__WHAT NEEDS TO BE DONE__: The lines to be extracted run from the start of the listing through the line containing "def idleIn (l"; copy them exactly and nothing else.

__DATA PROVIDED__:
-- ==== Sys2Proof/Tests/Slice0.lean ====
section
/-! SUPPORT. Tests of single steps, their expected results from the manual's own text and examples,
and for each statement that has hypotheses a state and operands that meet them. -/

namespace Sys2Proof.Tests

-- One theorem after another: each holds a kernel evaluation, and side by side they need too many threads.
set_option Elab.async false

open Sys2Proof.Machine

/-! ### The states the tests start from -/

/-- What a command comes to in `s`, tested by `p`. -/
def after (i : Instr) (s : State) (p : State → Bool) : Bool :=
  match exec i s with
  | .next t => p t
  | .fault _ | .refused _ => false

/-- A request frame of the host, tag 31h. -/
def req (kind channel : Byte) (body : List Byte) : Frame :=
  { kind := kind, tag := 0x31#8, channel := channel, body := body
    check := crc16 (coveredBytes kind 0x31#8 channel body) }

/-- `s` with `f` the one frame of its inbox. -/
def ask (s : State) (f : Frame) : State := s.modLink fun l => { l with inbox := [f] }

/-- The body of the newest response. -/
def answer (s : State) : List Byte := (s.link.responses.getLast?.map Response.body).getD []

/-- The reset configuration in mode LISTEN. -/
def listening : ChannelConfig := { resetConfig with mode := .listen }

/-- A confirmed working profile, 9600 8N1, epoch 3. -/
def confirmed : WorkingProfile := { resetWorking with confirmed := true, epoch := 3 }

/-- A closed record. -/
def record (seq : BitVec 32) (bytes : List Byte) : Record :=
  { channel := 0, seq := seq, startTime := 100, endTime := 200, bytes := bytes, lost := 0
    cause := .gap, truncated := false, suspect := false, parityErrors := 0, framingErrors := 0
    firstError := none, preamble := none, epoch := 3, redelivery := 0 }

/-- An open record with these bytes. -/
def opened (bytes : List Byte) (granted : Bool) (lost : Nat) : OpenRecord :=
  { hasDescriptor := granted, startTime := 900, bytes := bytes, lost := lost
    truncated := decide (lost ≠ 0), suspect := false, parityErrors := 0, framingErrors := 0
    firstError := none, preamble := none, epoch := 3 }

/-- A channel that does not decode, in lock state `l`. -/
def idleIn (l : LockState) : Chan :=
  { resetChan .high with config := listening, ctl := { resetController with lock := l } }

/-- A decoding channel. -/
def decodingIn (l : LockState) (f : FramerState) (d : Decode) : Chan :=
  { idleIn l with
    working := confirmed
    sampler := { resetSampler .high with decode := d }
    framer := { state := f, preamble := 0, gapTimer := none } }

/-- A ring of `n` entries, 5000 ticks apart, the first edge to space. -/
def ringOf (n : Nat) : List CaptureEntry :=
  (List.range n).map fun i => { level := if i % 2 = 0 then .low else .high, interval := 5000 }

/-- The lease of channel 0: one record of three bytes under id 7. -/
def lease7 : Lease := { id := 7, records := [record 0 [1, 2, 3], record 1 []], expiry := 1000000 }

/-- Channel 0: LOCKED, a record open, two queued, a lease out. -/
def locked0 : Chan :=
  { decodingIn .locked (.inRecord (opened [0x41] true 0)) (.hunt 0) with
    store :=
      { resetChannelStore with
        queue := [record 2 [0x50, 0x51], record 3 [0x52]]
        held := 4
        nextSeq := 4
        lease := some lease7
        lastExpired := some 6 } }

/-- Channel 4: DEGRADED between records, its holdover and dormant timers running. -/
def degraded4 : Chan :=
  let k := decodingIn .degraded .between (.hunt 0)
  { k with ctl := { k.ctl with holdoverTimer := some 2000000, dormantTimer := some 3000000 } }

/-- Channel 6: GATHER with 31 edges and its gather-quiet timer running. -/
def gather6 : Chan :=
  let k := idleIn .gather
  { k with
    sampler := { k.sampler with ring := ringOf 31, lastCapture := some 48000 }
    ctl := { k.ctl with gatherTimer := some 4800000 } }

/-- The trial of channel 2. -/
def trial2 : Trial := newTrial 2 ((idleIn .trial).snapshot resetRates)

/-- A device at work 1 ms after its reset: its channels stand in LOCKED, QUEUED, TRIAL, QUIET,
DEGRADED, ALIGN, GATHER and FAILED. -/
def busy : State :=
  { State.reset with
    time := { counter := 1000, wraps := 0, ticks := 48000 }
    chans :=
      #v[locked0, idleIn .queued, idleIn .trial, idleIn .quiet, degraded4,
         decodingIn .align .aligning (.hunt 0), gather6, idleIn .failed]
    trial := { service := some trial2, queue := [1] }
    pools := { resetPools with freeSegments := 508, freeDescriptors := 251 }
    leaseCounter := 65535 }

/-- `busy` with channel `c` changed. -/
def busyWith (c : Channel) (f : Chan → Chan) : State := busy.modChan c f

/-! ### The laws hold in the busy state, which is no reset state -/

theorem busy_channels (c : Channel) : (busy.chan c).LockLaw := by
  constructor <;> (revert c; decide +kernel)

theorem busy_lockLaw : busy.LockLaw :=
  ⟨busy_channels, by decide +kernel, by decide +kernel, by decide +kernel⟩

theorem busy_poolLaw : busy.PoolLaw := by
  refine ⟨by decide +kernel, fun c r h hd => ?_, by decide +kernel, by decide +kernel⟩
  have hk : ∀ d : Channel, ((busy.chan d).openRecord?.all fun r => r.hasDescriptor) = true := by
    decide +kernel
  have := hk c
  rw [h] at this
  simp [hd] at this

theorem busy_fillLaw : busy.FillLaw := fun c => by
  constructor <;> (revert c; decide +kernel)

theorem busy_timeLaw : busy.TimeLaw := ⟨by decide +kernel, by decide +kernel⟩

theorem busy_noticeLaw : busy.NoticeLaw :=
  ⟨by decide +kernel, by decide +kernel, by decide +kernel, by decide +kernel⟩

theorem busy_linkLaw : busy.LinkLaw :=
  ⟨by decide +kernel, by decide +kernel, by decide +kernel, by decide +kernel⟩

theorem busy_leaseLaw : busy.LeaseLaw := by
  refine ⟨fun c l h => ?_, by decide +kernel⟩
  have hk : ∀ d : Channel, ((busy.chan d).store.lease.all fun l =>
      decide (1 ≤ l.id ∧ l.id ≤ 65535) && decide (1 ≤ l.records.length ∧ l.records.length ≤ 16))
        = true := by
    decide +kernel
  have := hk c
  rw [h] at this
  simp at this
  exact ⟨this.1, this.2⟩

theorem trial2_profileLaw : trial2.ProfileLaw := by
  refine ⟨by decide +kernel, by decide +kernel, fun _ h => ?_, fun _ h => ?_, fun _ _ h => ?_⟩ <;>
    exact nomatch h

theorem busy_profileLaw : busy.ProfileLaw :=
  ⟨by decide +kernel, fun c => by constructor <;> (revert c; decide +kernel),
    fun _ h => Option.some.inj h ▸ trial2_profileLaw⟩

theorem busy_periodLaw : busy.PeriodLaw := by
  refine ⟨fun c => ⟨?_, ?_, fun t per h => ?_⟩, fun _ h => Option.some.inj h ▸ ⟨?_, ?_, ?_⟩⟩
  · revert c; decide +kernel
  · simp only [periodInRange]; revert c; decide +kernel
  · have hk : ∀ d : Channel, (busy.chan d).sampler.decode = .stopped ∨
        (busy.chan d).sampler.decode = .hunt 0 := by
      decide +kernel
    rcases hk c with e | e <;> rw [e] at h <;> simp at h
  all_goals intros; simp [trial2, newTrial, Chan.snapshot, idleIn, resetChan, resetWorking,
    WorkingProfile.verifyFirst] at *

/-- Asking a question leaves the lock states alone. -/
theorem ask_lockLaw {s : State} (h : s.LockLaw) (f : Frame) : (ask s f).LockLaw :=
  ⟨h.channels, h.once, h.queued, h.served⟩

/-- A channel request put to a device that runs, with an empty response queue. -/
theorem ask_asked {s : State} (hr : s.resetAsserted = false) (hd : s.link.restart = .idle)
    (hl : s.link.responses = []) (c : Channel) (kind : Byte) (body : List Byte) :
    (ask s (req kind (BitVec.ofNat 8 c.val) body)).Asked c kind body
      (req kind (BitVec.ofNat 8 c.val) body) [] :=
  ⟨⟨hr, hd, by simp [ask, State.modLink, hl], rfl⟩, rfl, rfl, rfl⟩

/-- A device request put to such a device. -/
theorem ask_askedDevice {s : State} (hr : s.resetAsserted = false) (hd : s.link.restart = .idle)
    (hl : s.link.responses = []) (kind : Byte) (body : List Byte) :
    (ask s (req kind 0xFF#8 body)).AskedDevice kind body (req kind 0xFF#8 body) [] :=
  ⟨⟨hr, hd, by simp [ask, State.modLink, hl], rfl⟩, rfl, rfl, rfl⟩

/-- A request is new to an empty reply cache. -/
theorem ask_fresh {s : State} (h : s.link.cache = []) (f : Frame) : (ask s f).Fresh f := by
  intro e he
  simp [ask, State.modLink, h] at he

/-! ### WellFormed: each check refuses an ill-formed term -/

theorem test_frame_body_too_long :
    (req 0x07#8 0#8 (List.replicate 1089 0#8)).wellFormed = false := by decide +kernel

theorem test_frame_longest_body :
    (req 0x07#8 0#8 (List.replicate 1088 0#8)).bodyFits = true := by decide +kernel

theorem test_frame_channel_8 : (req 0x07#8 8#8 []).wellFormed = false := by decide +kernel

theorem test_frame_channel_7_and_FF :
    (req 0x07#8 7#8 []).wellFormed = true ∧ (req 0x07#8 0xFF#8 []).wellFormed = true := by
  decide +kernel

/-- The one check on a command: its channel is 0..7, which the type of the operand enforces, so that
no ill-formed command can be written. -/
theorem test_command_channels : ∀ c : Channel, (Instr.gapExpiry c).wellFormed = true := by decide

/-! ### Codes and layouts of section 10.7 -/

/-- No row of the table has bits, so no word spells a command. -/
theorem test_no_word_is_a_command : decodeTableWord 8 0 = none := rfl

theorem test_kind_codes :
    requestOf 0x01#8 = .hello ∧ requestOf 0x0D#8 = .take ∧ requestOf 0x14#8 = .restart ∧
      requestOf 0x15#8 = .unknownKind ∧ requestOf 0x00#8 = .unknownKind := by decide +kernel

/-- The check of the parameters R173 gives over the digits 1 to 9 is 29B1h. -/
theorem test_crc_digits :
    crc16 [0x31#8, 0x32#8, 0x33#8, 0x34#8, 0x35#8, 0x36#8, 0x37#8, 0x38#8, 0x39#8] = 0x29B1#16 := by
  decide +kernel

__RESULT OF THE TASK__:
-- ==== Sys2Proof/Tests/Slice0.lean ====
section
/-! SUPPORT. Tests of single steps, their expected results from the manual's own text and examples,
and for each statement that has hypotheses a state and operands that meet them. -/

namespace Sys2Proof.Tests

-- One theorem after another: each holds a kernel evaluation, and side by side they need too many threads.
set_option Elab.async false

open Sys2Proof.Machine

/-! ### The states the tests start from -/

/-- What a command comes to in `s`, tested by `p`. -/
def after (i : Instr) (s : State) (p : State → Bool) : Bool :=
  match exec i s with
  | .next t => p t
  | .fault _ | .refused _ => false

/-- A request frame of the host, tag 31h. -/
def req (kind channel : Byte) (body : List Byte) : Frame :=
  { kind := kind, tag := 0x31#8, channel := channel, body := body
    check := crc16 (coveredBytes kind 0x31#8 channel body) }

/-- `s` with `f` the one frame of its inbox. -/
def ask (s : State) (f : Frame) : State := s.modLink fun l => { l with inbox := [f] }

/-- The body of the newest response. -/
def answer (s : State) : List Byte := (s.link.responses.getLast?.map Response.body).getD []

/-- The reset configuration in mode LISTEN. -/
def listening : ChannelConfig := { resetConfig with mode := .listen }

/-- A confirmed working profile, 9600 8N1, epoch 3. -/
def confirmed : WorkingProfile := { resetWorking with confirmed := true, epoch := 3 }

/-- A closed record. -/
def record (seq : BitVec 32) (bytes : List Byte) : Record :=
  { channel := 0, seq := seq, startTime := 100, endTime := 200, bytes := bytes, lost := 0
    cause := .gap, truncated := false, suspect := false, parityErrors := 0, framingErrors := 0
    firstError := none, preamble := none, epoch := 3, redelivery := 0 }

/-- An open record with these bytes. -/
def opened (bytes : List Byte) (granted : Bool) (lost : Nat) : OpenRecord :=
  { hasDescriptor := granted, startTime := 900, bytes := bytes, lost := lost
    truncated := decide (lost ≠ 0), suspect := false, parityErrors := 0, framingErrors := 0
    firstError := none, preamble := none, epoch := 3 }

/-- A channel that does not decode, in lock state `l`. -/
def idleIn (l : LockState) : Chan :=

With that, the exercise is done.